*Description of the task*. What is wanted is the line holding "SampleKeeps s (applyGroup" and every later line through the end of the entries, set down exactly.

*Exercise data*.
►
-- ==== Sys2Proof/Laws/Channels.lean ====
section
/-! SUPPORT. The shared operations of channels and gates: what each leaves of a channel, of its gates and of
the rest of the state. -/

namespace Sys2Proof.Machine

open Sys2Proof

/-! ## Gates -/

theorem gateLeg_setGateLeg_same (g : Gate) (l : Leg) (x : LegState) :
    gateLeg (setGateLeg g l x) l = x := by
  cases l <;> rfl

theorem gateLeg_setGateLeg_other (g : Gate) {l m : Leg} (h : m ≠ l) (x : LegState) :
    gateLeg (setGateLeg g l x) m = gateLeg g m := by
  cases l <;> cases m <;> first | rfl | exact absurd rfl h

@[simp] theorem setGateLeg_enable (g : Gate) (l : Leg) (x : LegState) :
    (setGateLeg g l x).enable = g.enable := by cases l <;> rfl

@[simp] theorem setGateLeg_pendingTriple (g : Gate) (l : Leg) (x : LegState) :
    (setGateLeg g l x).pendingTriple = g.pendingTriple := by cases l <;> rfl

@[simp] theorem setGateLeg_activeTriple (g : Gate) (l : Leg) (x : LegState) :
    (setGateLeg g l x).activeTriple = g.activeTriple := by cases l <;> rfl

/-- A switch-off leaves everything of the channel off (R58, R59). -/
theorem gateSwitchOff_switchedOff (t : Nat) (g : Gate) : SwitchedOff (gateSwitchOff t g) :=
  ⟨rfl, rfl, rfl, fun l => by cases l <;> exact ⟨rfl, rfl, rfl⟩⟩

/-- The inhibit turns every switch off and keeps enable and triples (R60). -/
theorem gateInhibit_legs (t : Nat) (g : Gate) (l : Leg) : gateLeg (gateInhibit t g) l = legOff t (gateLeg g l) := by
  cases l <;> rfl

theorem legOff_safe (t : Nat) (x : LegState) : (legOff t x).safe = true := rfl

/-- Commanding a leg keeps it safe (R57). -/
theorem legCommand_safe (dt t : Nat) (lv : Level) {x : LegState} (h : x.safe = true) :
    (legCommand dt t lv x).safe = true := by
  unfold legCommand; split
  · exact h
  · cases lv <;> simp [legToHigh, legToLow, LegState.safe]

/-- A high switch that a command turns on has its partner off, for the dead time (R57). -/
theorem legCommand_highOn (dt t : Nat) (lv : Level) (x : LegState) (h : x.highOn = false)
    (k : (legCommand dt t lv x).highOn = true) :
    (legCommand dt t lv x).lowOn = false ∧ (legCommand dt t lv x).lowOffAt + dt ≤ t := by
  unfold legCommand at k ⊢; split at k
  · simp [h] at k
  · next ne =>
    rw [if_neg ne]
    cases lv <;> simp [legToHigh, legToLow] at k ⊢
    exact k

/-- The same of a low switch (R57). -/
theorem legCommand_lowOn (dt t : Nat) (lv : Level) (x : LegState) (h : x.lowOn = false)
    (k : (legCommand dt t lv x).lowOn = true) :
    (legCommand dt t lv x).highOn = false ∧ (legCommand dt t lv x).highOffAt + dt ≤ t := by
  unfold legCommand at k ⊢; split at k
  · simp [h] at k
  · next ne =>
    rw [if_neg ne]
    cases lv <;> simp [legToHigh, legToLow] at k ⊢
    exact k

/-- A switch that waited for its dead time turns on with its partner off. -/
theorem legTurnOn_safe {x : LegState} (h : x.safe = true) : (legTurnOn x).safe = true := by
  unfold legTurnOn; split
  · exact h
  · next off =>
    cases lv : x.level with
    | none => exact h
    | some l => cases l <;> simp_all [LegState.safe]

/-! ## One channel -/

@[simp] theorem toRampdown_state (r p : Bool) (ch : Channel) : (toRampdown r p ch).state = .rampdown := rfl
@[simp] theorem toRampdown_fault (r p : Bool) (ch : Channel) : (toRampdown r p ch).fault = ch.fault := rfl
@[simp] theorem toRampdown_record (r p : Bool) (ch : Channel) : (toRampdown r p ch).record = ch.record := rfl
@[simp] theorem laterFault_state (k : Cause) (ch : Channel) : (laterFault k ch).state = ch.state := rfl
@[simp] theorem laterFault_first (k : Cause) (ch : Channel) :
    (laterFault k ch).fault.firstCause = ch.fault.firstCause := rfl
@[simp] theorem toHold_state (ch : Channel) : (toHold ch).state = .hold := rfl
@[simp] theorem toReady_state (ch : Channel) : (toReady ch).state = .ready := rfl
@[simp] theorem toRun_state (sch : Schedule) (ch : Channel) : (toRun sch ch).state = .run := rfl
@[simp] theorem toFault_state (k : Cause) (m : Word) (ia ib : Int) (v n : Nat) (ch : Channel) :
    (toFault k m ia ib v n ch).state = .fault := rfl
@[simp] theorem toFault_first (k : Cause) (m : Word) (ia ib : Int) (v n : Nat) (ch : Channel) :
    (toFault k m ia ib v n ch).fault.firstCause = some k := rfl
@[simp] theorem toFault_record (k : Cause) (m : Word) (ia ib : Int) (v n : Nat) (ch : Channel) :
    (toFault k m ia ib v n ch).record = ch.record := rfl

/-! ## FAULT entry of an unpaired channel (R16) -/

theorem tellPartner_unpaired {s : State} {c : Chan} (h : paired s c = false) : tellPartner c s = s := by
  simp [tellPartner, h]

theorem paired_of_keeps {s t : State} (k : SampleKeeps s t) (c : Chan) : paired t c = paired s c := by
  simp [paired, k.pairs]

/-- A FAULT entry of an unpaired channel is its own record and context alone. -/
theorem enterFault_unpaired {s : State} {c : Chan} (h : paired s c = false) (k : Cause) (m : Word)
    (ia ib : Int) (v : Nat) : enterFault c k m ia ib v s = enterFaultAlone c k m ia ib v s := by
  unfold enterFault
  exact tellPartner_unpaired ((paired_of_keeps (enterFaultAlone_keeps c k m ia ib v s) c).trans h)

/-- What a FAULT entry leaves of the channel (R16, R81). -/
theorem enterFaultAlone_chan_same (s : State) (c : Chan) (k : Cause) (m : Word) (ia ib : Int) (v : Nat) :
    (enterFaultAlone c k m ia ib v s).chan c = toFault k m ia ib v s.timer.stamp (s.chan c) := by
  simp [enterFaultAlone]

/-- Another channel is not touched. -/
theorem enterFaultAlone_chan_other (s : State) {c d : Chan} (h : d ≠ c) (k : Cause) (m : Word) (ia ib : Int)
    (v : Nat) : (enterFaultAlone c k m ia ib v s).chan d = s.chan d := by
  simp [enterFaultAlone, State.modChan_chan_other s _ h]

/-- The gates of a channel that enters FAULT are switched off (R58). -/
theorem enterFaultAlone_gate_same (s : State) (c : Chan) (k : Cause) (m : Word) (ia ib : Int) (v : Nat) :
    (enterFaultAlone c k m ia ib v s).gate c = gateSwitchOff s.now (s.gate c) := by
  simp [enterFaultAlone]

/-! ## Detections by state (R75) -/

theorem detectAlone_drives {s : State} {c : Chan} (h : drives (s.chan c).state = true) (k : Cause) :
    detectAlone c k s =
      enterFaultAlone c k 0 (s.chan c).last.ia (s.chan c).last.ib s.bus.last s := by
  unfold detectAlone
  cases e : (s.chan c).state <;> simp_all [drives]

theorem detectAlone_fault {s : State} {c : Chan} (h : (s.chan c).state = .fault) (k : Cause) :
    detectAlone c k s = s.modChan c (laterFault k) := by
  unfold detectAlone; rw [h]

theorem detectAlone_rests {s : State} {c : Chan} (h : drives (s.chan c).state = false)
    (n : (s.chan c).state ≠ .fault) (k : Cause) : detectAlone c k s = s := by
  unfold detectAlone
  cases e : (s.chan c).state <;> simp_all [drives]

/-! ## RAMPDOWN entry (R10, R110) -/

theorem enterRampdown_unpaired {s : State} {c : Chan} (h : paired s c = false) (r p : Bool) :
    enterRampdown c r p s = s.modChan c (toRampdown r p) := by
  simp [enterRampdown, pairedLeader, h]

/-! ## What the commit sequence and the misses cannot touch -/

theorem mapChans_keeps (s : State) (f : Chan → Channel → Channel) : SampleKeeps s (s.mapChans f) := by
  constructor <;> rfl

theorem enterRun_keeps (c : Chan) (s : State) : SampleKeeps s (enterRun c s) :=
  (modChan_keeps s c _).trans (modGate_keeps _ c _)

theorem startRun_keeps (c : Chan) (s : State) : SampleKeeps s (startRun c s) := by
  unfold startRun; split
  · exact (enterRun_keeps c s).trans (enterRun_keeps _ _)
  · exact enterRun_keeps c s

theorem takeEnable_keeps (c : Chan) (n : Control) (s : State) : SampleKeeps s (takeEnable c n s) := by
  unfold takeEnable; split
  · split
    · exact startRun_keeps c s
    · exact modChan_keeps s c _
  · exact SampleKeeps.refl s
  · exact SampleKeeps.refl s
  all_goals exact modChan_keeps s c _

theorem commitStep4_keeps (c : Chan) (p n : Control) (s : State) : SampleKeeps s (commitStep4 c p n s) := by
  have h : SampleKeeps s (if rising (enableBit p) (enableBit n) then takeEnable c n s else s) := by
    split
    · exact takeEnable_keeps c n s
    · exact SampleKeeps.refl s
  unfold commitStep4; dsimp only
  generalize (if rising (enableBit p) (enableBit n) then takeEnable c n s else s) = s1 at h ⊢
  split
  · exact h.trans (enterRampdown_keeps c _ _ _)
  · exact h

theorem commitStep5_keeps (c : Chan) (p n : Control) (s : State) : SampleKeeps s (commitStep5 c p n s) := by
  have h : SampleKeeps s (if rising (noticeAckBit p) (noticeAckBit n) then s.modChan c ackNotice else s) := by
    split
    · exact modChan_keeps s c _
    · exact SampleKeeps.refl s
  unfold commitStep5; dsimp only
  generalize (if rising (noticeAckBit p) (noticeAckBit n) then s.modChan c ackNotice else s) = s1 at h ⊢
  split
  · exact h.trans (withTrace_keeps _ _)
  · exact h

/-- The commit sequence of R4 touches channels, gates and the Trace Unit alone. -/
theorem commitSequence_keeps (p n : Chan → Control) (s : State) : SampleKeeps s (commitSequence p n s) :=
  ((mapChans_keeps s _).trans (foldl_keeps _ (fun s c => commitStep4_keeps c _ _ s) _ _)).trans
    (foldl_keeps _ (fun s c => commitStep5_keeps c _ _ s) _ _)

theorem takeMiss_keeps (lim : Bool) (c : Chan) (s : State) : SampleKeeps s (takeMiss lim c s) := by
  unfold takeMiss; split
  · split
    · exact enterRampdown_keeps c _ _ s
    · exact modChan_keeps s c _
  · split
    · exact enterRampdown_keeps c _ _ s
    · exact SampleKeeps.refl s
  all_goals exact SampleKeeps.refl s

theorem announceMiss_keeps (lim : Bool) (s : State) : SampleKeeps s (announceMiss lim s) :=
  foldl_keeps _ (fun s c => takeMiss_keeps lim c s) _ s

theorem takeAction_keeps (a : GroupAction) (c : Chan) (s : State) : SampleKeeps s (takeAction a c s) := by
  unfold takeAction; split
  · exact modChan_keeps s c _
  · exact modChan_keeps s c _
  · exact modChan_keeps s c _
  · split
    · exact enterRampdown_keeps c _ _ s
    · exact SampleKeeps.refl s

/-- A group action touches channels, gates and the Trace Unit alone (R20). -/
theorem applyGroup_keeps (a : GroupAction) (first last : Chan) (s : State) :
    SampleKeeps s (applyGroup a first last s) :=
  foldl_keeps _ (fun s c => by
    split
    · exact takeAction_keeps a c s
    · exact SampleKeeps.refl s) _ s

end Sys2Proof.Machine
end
◄
*Exercise response*.
    SampleKeeps s (applyGroup a first last s) :=
  foldl_keeps _ (fun s c => by
    split
    · exact takeAction_keeps a c s
    · exact SampleKeeps.refl s) _ s

end Sys2Proof.Machine
end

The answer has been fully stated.